Work instruction >>
Within the entries below, the lines from the one with "h1, h, true_and]" through the one with "(hm : f.word" are to be set down exactly, both ends kept.

Segment Start: Material to process

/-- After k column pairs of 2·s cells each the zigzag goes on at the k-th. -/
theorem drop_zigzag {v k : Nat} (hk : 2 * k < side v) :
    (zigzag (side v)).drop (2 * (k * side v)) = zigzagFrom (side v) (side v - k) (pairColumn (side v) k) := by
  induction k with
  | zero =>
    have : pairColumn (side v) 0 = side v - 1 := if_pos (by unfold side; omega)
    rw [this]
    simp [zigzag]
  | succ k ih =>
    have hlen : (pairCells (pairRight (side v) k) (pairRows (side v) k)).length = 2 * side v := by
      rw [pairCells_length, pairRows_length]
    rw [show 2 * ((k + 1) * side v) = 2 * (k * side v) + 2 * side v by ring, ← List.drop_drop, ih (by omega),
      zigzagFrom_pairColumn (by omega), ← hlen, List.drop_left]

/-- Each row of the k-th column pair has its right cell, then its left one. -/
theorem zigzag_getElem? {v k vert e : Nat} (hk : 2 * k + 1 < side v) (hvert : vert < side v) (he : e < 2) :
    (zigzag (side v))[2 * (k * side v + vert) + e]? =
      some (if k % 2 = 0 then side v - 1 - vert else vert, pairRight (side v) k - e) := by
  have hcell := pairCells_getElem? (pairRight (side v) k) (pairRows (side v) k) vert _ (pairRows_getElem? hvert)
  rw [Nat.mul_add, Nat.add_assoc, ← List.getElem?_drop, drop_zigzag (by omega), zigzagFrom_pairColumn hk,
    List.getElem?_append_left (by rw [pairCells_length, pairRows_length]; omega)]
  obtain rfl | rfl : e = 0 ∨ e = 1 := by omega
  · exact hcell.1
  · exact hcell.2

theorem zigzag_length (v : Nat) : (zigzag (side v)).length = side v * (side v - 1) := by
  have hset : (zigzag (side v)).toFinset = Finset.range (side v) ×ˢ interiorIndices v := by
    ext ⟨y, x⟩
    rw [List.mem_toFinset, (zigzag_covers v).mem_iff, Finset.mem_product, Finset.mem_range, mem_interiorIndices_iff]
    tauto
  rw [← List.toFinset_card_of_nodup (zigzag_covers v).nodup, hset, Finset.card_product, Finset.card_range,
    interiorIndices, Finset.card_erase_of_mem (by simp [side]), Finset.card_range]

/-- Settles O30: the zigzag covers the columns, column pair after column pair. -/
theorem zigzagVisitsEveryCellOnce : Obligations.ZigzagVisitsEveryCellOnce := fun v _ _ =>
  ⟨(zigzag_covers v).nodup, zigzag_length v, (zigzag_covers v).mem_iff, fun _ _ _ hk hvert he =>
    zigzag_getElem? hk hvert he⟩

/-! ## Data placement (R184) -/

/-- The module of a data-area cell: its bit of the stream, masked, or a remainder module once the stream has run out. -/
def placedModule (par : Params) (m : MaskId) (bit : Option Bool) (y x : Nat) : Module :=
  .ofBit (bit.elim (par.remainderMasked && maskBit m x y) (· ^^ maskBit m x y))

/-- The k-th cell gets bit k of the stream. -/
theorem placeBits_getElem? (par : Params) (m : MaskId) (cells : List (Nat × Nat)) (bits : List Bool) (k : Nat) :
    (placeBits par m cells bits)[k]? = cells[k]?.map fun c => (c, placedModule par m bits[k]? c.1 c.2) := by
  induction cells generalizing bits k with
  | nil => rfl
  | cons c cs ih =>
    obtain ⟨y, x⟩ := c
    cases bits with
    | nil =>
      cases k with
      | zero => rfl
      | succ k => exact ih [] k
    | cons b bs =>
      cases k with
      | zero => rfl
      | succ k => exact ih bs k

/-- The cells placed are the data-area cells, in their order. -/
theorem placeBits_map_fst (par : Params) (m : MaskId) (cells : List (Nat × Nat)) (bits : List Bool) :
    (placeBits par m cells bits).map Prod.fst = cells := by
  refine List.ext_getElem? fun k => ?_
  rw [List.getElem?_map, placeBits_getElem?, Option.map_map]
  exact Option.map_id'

Segment End: Material to process
Segment Start: Material to process

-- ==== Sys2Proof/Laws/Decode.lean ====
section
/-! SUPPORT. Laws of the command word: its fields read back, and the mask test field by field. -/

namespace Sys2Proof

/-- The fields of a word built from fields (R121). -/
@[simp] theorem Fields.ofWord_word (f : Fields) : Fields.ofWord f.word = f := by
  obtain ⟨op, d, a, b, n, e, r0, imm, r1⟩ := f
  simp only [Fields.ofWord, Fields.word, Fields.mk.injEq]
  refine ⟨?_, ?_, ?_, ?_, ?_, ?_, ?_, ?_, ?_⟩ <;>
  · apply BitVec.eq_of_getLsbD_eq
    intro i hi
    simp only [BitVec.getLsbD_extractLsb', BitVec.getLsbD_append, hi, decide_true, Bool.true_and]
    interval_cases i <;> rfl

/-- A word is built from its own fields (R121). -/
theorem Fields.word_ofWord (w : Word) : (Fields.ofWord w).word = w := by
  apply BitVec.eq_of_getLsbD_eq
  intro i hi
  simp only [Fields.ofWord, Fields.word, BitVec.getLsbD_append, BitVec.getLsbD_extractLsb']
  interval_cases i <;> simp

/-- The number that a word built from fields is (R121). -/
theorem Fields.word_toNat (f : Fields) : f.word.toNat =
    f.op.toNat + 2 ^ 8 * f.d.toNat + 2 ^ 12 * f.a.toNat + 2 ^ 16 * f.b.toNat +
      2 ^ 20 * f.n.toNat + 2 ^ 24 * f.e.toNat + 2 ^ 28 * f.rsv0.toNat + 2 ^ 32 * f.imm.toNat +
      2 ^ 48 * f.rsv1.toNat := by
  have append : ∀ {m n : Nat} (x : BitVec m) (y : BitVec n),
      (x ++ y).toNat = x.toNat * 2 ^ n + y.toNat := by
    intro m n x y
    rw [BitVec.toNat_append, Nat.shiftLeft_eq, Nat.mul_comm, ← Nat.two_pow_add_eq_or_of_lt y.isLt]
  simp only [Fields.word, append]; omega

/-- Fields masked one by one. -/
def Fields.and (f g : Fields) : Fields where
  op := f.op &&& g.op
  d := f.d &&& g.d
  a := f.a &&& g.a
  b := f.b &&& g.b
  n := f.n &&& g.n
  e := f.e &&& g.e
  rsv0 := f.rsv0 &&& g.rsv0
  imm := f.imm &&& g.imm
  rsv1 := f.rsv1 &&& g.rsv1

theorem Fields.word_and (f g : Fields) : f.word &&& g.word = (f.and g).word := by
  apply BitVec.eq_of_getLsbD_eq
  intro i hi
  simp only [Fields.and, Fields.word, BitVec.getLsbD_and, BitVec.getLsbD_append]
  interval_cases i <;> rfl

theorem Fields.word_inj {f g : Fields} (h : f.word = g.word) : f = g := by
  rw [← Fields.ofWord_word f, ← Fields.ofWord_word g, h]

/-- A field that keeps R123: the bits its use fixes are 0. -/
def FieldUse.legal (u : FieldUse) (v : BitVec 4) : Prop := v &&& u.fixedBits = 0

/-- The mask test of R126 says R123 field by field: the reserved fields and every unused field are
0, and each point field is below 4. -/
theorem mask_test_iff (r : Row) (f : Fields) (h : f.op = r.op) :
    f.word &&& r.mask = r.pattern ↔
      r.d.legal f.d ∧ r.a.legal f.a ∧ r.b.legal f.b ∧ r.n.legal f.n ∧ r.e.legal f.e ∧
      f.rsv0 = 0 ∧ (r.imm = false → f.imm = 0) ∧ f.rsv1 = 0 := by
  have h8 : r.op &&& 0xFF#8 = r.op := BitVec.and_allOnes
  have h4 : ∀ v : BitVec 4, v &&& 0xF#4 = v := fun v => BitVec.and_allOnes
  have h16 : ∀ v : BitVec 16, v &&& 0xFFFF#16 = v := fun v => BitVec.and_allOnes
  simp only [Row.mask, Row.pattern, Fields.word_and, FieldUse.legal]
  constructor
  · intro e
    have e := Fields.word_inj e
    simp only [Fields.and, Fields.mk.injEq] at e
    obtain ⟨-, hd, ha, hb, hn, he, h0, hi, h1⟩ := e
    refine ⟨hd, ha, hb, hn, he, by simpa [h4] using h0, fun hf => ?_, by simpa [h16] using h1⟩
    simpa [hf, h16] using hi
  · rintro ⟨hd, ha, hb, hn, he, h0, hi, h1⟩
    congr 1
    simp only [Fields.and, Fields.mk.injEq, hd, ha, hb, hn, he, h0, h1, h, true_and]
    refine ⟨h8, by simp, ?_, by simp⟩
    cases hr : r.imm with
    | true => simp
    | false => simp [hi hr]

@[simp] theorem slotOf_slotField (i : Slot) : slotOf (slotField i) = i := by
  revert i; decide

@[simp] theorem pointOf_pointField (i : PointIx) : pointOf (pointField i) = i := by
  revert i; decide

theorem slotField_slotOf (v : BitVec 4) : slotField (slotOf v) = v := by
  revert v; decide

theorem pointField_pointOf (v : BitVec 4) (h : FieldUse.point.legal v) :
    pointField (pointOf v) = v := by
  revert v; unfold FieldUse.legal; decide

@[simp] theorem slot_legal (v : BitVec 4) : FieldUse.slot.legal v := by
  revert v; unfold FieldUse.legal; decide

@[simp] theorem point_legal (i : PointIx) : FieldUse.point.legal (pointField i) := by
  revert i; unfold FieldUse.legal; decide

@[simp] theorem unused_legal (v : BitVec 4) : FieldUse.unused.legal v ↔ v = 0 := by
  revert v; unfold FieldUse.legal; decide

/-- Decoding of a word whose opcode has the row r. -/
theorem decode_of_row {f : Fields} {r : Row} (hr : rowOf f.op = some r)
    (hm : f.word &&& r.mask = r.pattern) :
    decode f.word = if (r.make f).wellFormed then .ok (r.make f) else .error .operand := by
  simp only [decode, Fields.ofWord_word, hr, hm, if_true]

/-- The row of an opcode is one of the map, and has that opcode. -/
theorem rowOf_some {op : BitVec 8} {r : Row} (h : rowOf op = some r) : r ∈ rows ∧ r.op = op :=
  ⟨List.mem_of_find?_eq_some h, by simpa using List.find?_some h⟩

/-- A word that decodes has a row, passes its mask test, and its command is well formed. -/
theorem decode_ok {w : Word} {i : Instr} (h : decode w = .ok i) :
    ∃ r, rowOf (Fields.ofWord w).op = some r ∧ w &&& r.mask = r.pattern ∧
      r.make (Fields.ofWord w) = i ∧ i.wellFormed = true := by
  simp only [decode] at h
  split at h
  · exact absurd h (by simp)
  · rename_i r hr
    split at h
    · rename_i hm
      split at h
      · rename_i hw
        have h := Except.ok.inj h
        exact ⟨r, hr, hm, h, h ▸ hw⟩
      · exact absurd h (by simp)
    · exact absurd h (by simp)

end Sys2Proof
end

Segment End: Material to process

Answer below >>
    simp only [Fields.and, Fields.mk.injEq, hd, ha, hb, hn, he, h0, h1, h, true_and]
    refine ⟨h8, by simp, ?_, by simp⟩
    cases hr : r.imm with
    | true => simp
    | false => simp [hi hr]

@[simp] theorem slotOf_slotField (i : Slot) : slotOf (slotField i) = i := by
  revert i; decide

@[simp] theorem pointOf_pointField (i : PointIx) : pointOf (pointField i) = i := by
  revert i; decide

theorem slotField_slotOf (v : BitVec 4) : slotField (slotOf v) = v := by
  revert v; decide

theorem pointField_pointOf (v : BitVec 4) (h : FieldUse.point.legal v) :
    pointField (pointOf v) = v := by
  revert v; unfold FieldUse.legal; decide

@[simp] theorem slot_legal (v : BitVec 4) : FieldUse.slot.legal v := by
  revert v; unfold FieldUse.legal; decide

@[simp] theorem point_legal (i : PointIx) : FieldUse.point.legal (pointField i) := by
  revert i; unfold FieldUse.legal; decide

@[simp] theorem unused_legal (v : BitVec 4) : FieldUse.unused.legal v ↔ v = 0 := by
  revert v; unfold FieldUse.legal; decide

/-- Decoding of a word whose opcode has the row r. -/
theorem decode_of_row {f : Fields} {r : Row} (hr : rowOf f.op = some r)
    (hm : f.word &&& r.mask = r.pattern) :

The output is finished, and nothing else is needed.